Work request>
Output the opening lines of the records exactly. End with the line that contains "s.harts := rfl".

☆ ☆ ☆

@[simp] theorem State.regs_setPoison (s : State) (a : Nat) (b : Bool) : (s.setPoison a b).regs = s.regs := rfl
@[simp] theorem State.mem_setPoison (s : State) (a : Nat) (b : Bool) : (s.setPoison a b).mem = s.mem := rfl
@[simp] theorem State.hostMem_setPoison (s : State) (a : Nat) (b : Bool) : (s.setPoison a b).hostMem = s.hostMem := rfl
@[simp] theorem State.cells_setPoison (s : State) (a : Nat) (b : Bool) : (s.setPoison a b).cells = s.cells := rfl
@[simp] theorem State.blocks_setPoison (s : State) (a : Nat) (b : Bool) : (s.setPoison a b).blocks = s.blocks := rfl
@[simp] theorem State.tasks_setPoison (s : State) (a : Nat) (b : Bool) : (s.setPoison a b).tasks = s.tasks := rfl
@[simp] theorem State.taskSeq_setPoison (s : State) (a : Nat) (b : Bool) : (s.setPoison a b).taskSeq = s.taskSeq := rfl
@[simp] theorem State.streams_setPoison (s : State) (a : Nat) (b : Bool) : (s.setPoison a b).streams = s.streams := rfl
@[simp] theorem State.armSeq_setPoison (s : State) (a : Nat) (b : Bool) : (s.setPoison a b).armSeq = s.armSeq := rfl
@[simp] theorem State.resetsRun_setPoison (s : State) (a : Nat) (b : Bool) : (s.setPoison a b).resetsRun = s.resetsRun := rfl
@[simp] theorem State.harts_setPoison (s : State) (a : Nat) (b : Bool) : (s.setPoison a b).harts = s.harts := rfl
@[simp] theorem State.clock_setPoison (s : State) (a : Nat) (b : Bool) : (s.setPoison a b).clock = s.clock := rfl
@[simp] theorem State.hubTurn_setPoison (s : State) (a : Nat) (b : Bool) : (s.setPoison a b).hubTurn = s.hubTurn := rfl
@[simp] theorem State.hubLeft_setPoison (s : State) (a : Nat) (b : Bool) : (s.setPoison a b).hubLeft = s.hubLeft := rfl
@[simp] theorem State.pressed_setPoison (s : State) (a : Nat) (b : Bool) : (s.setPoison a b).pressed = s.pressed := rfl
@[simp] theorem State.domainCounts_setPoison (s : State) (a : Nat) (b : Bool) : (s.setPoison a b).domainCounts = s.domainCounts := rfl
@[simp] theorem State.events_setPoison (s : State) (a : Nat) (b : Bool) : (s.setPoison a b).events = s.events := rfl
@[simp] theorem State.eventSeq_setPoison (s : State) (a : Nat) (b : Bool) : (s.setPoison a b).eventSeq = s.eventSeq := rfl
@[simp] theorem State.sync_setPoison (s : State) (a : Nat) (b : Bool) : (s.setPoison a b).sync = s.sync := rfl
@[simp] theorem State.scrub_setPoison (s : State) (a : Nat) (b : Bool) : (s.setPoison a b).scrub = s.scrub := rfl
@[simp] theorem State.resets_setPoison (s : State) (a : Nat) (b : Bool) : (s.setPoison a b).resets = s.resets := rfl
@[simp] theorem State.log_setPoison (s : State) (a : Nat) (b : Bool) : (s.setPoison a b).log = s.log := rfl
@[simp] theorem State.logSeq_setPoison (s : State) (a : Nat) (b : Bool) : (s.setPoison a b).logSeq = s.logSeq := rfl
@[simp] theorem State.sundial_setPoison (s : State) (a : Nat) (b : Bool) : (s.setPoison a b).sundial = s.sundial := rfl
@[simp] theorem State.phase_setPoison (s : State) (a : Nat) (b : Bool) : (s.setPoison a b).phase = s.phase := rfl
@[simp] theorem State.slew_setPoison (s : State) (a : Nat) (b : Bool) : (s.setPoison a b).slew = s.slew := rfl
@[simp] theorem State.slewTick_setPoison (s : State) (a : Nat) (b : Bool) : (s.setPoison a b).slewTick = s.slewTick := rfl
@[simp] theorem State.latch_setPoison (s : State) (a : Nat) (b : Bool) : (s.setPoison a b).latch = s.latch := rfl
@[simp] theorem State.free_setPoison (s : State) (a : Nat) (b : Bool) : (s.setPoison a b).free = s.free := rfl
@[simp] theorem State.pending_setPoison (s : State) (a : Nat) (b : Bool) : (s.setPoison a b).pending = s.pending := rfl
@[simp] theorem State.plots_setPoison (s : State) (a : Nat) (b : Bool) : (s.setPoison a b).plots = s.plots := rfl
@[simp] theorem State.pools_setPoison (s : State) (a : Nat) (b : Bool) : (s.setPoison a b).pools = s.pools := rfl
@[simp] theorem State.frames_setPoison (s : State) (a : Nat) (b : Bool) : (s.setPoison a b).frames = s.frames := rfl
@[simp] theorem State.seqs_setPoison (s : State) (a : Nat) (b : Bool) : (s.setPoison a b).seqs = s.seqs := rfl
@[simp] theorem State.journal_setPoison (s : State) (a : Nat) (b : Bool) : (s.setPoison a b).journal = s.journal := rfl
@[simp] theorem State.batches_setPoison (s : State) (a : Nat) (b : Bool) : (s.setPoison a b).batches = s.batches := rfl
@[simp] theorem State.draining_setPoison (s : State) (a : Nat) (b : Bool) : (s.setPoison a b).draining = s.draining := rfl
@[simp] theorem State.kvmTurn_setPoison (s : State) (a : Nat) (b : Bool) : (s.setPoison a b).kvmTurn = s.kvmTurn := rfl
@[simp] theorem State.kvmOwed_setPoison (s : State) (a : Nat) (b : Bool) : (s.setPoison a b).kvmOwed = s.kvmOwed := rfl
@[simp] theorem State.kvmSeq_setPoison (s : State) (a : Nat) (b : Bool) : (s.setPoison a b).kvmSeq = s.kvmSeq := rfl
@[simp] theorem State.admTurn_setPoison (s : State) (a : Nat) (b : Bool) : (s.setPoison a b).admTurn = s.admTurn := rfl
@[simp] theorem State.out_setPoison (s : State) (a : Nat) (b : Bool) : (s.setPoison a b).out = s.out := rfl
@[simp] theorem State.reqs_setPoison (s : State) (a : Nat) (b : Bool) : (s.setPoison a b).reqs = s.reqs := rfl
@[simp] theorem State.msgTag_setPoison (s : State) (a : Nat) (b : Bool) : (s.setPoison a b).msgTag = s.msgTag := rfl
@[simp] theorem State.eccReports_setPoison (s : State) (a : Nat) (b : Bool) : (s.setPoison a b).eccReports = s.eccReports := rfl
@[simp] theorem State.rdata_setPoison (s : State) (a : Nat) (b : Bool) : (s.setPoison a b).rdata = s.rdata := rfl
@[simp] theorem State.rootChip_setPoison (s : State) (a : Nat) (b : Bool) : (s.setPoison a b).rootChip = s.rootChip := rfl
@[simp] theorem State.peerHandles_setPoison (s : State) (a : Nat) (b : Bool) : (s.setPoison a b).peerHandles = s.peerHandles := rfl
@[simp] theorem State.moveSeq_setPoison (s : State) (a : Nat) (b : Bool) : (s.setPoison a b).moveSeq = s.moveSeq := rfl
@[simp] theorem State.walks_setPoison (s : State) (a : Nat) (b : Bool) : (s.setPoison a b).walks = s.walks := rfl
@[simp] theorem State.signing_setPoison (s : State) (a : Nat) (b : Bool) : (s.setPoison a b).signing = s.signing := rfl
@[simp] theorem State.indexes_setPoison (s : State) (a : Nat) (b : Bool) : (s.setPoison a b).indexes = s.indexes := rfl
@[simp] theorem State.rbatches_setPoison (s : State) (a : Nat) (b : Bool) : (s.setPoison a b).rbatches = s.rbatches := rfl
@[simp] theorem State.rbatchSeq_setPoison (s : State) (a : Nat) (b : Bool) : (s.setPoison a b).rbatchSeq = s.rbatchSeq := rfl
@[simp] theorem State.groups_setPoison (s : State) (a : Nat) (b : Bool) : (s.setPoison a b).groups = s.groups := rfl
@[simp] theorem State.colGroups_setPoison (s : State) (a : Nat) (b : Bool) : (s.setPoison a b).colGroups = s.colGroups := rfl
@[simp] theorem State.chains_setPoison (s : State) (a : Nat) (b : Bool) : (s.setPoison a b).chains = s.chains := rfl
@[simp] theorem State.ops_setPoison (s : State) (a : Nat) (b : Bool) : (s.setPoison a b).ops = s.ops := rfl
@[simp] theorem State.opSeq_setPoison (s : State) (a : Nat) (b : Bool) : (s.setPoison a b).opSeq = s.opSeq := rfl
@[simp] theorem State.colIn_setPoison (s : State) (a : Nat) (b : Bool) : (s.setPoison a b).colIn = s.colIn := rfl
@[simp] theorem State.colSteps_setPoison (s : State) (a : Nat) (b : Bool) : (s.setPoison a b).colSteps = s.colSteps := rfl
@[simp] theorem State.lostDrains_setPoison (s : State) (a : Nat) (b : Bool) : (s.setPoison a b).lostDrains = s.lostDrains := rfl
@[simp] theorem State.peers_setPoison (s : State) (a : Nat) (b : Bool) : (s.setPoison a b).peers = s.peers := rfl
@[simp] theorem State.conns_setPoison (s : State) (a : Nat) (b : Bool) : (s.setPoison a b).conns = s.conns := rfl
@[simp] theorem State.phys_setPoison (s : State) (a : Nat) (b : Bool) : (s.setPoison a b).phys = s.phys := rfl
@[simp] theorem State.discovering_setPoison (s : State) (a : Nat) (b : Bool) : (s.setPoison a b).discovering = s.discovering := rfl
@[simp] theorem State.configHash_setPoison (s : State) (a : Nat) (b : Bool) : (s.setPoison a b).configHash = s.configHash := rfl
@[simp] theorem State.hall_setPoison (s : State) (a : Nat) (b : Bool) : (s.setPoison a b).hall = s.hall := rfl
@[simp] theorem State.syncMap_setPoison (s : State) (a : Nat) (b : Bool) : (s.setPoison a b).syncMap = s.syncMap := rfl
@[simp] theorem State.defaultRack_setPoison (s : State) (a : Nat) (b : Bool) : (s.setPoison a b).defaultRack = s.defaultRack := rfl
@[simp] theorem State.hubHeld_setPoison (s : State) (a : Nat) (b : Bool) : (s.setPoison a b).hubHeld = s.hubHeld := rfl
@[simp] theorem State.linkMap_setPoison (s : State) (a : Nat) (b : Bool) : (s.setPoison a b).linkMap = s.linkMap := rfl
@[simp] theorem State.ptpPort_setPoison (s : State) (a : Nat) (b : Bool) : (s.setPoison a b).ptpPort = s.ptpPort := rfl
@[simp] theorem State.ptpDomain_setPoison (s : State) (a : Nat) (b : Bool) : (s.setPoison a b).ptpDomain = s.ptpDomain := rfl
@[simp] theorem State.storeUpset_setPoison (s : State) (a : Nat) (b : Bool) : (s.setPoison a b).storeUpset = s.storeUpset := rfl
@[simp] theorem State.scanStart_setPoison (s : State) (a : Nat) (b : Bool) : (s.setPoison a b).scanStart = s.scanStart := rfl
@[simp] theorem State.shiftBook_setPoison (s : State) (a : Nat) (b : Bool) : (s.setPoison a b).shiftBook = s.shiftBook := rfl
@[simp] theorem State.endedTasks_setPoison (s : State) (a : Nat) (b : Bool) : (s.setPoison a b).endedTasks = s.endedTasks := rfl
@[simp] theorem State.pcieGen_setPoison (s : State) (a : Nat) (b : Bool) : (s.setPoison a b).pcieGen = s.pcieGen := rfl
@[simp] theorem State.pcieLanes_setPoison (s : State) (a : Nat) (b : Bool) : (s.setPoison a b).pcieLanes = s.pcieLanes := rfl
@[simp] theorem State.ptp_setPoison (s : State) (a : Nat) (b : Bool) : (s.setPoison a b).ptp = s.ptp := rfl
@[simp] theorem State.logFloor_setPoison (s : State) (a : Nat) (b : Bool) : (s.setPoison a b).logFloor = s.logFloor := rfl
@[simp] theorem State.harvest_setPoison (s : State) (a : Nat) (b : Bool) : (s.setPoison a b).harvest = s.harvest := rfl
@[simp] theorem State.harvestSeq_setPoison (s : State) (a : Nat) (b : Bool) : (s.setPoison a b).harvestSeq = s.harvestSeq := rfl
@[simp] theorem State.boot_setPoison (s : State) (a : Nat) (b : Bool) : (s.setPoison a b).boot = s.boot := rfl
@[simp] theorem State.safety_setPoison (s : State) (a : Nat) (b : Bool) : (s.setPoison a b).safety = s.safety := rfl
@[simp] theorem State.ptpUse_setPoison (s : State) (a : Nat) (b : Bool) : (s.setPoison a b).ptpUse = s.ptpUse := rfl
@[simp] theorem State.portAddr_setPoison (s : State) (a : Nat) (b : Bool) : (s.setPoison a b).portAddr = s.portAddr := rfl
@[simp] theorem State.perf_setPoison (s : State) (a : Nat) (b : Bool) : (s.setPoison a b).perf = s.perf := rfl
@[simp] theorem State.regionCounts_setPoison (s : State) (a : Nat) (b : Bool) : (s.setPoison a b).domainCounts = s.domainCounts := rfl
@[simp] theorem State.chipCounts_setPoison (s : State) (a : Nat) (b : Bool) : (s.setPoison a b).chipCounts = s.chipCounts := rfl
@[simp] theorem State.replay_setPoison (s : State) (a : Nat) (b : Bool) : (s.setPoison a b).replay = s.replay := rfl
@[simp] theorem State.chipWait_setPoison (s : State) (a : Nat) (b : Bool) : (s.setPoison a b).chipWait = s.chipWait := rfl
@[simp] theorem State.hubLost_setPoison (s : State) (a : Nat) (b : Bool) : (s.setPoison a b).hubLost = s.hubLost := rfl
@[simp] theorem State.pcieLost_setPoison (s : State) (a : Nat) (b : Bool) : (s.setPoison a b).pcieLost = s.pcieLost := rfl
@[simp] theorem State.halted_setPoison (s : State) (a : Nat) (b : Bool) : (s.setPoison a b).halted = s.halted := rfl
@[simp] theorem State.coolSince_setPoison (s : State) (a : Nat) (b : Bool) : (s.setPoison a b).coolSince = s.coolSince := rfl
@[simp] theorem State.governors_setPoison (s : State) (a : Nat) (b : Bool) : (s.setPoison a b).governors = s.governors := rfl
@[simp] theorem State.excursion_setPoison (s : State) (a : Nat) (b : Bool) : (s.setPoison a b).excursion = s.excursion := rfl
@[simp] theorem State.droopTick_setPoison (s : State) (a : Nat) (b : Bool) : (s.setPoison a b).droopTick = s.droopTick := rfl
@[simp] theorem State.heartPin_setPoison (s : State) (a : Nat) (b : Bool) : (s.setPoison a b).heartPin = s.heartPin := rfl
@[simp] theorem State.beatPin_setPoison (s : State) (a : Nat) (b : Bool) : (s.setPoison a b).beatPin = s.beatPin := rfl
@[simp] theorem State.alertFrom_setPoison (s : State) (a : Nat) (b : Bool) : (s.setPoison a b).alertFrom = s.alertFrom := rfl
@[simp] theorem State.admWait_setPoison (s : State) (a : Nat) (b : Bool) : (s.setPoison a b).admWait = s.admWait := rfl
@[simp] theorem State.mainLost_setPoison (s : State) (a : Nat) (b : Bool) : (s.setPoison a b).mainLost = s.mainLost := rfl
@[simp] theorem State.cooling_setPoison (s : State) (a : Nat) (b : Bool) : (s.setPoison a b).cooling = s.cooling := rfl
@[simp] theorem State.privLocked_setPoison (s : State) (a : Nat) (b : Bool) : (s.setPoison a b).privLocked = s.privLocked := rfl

☆ ☆ ☆

Exercise response>
@[simp] theorem State.regs_setPoison (s : State) (a : Nat) (b : Bool) : (s.setPoison a b).regs = s.regs := rfl
@[simp] theorem State.mem_setPoison (s : State) (a : Nat) (b : Bool) : (s.setPoison a b).mem = s.mem := rfl
@[simp] theorem State.hostMem_setPoison (s : State) (a : Nat) (b : Bool) : (s.setPoison a b).hostMem = s.hostMem := rfl
@[simp] theorem State.cells_setPoison (s : State) (a : Nat) (b : Bool) : (s.setPoison a b).cells = s.cells := rfl
@[simp] theorem State.blocks_setPoison (s : State) (a : Nat) (b : Bool) : (s.setPoison a b).blocks = s.blocks := rfl
@[simp] theorem State.tasks_setPoison (s : State) (a : Nat) (b : Bool) : (s.setPoison a b).tasks = s.tasks := rfl
@[simp] theorem State.taskSeq_setPoison (s : State) (a : Nat) (b : Bool) : (s.setPoison a b).taskSeq = s.taskSeq := rfl
@[simp] theorem State.streams_setPoison (s : State) (a : Nat) (b : Bool) : (s.setPoison a b).streams = s.streams := rfl
@[simp] theorem State.armSeq_setPoison (s : State) (a : Nat) (b : Bool) : (s.setPoison a b).armSeq = s.armSeq := rfl
@[simp] theorem State.resetsRun_setPoison (s : State) (a : Nat) (b : Bool) : (s.setPoison a b).resetsRun = s.resetsRun := rfl
@[simp] theorem State.harts_setPoison (s : State) (a : Nat) (b : Bool) : (s.setPoison a b).harts = s.harts := rfl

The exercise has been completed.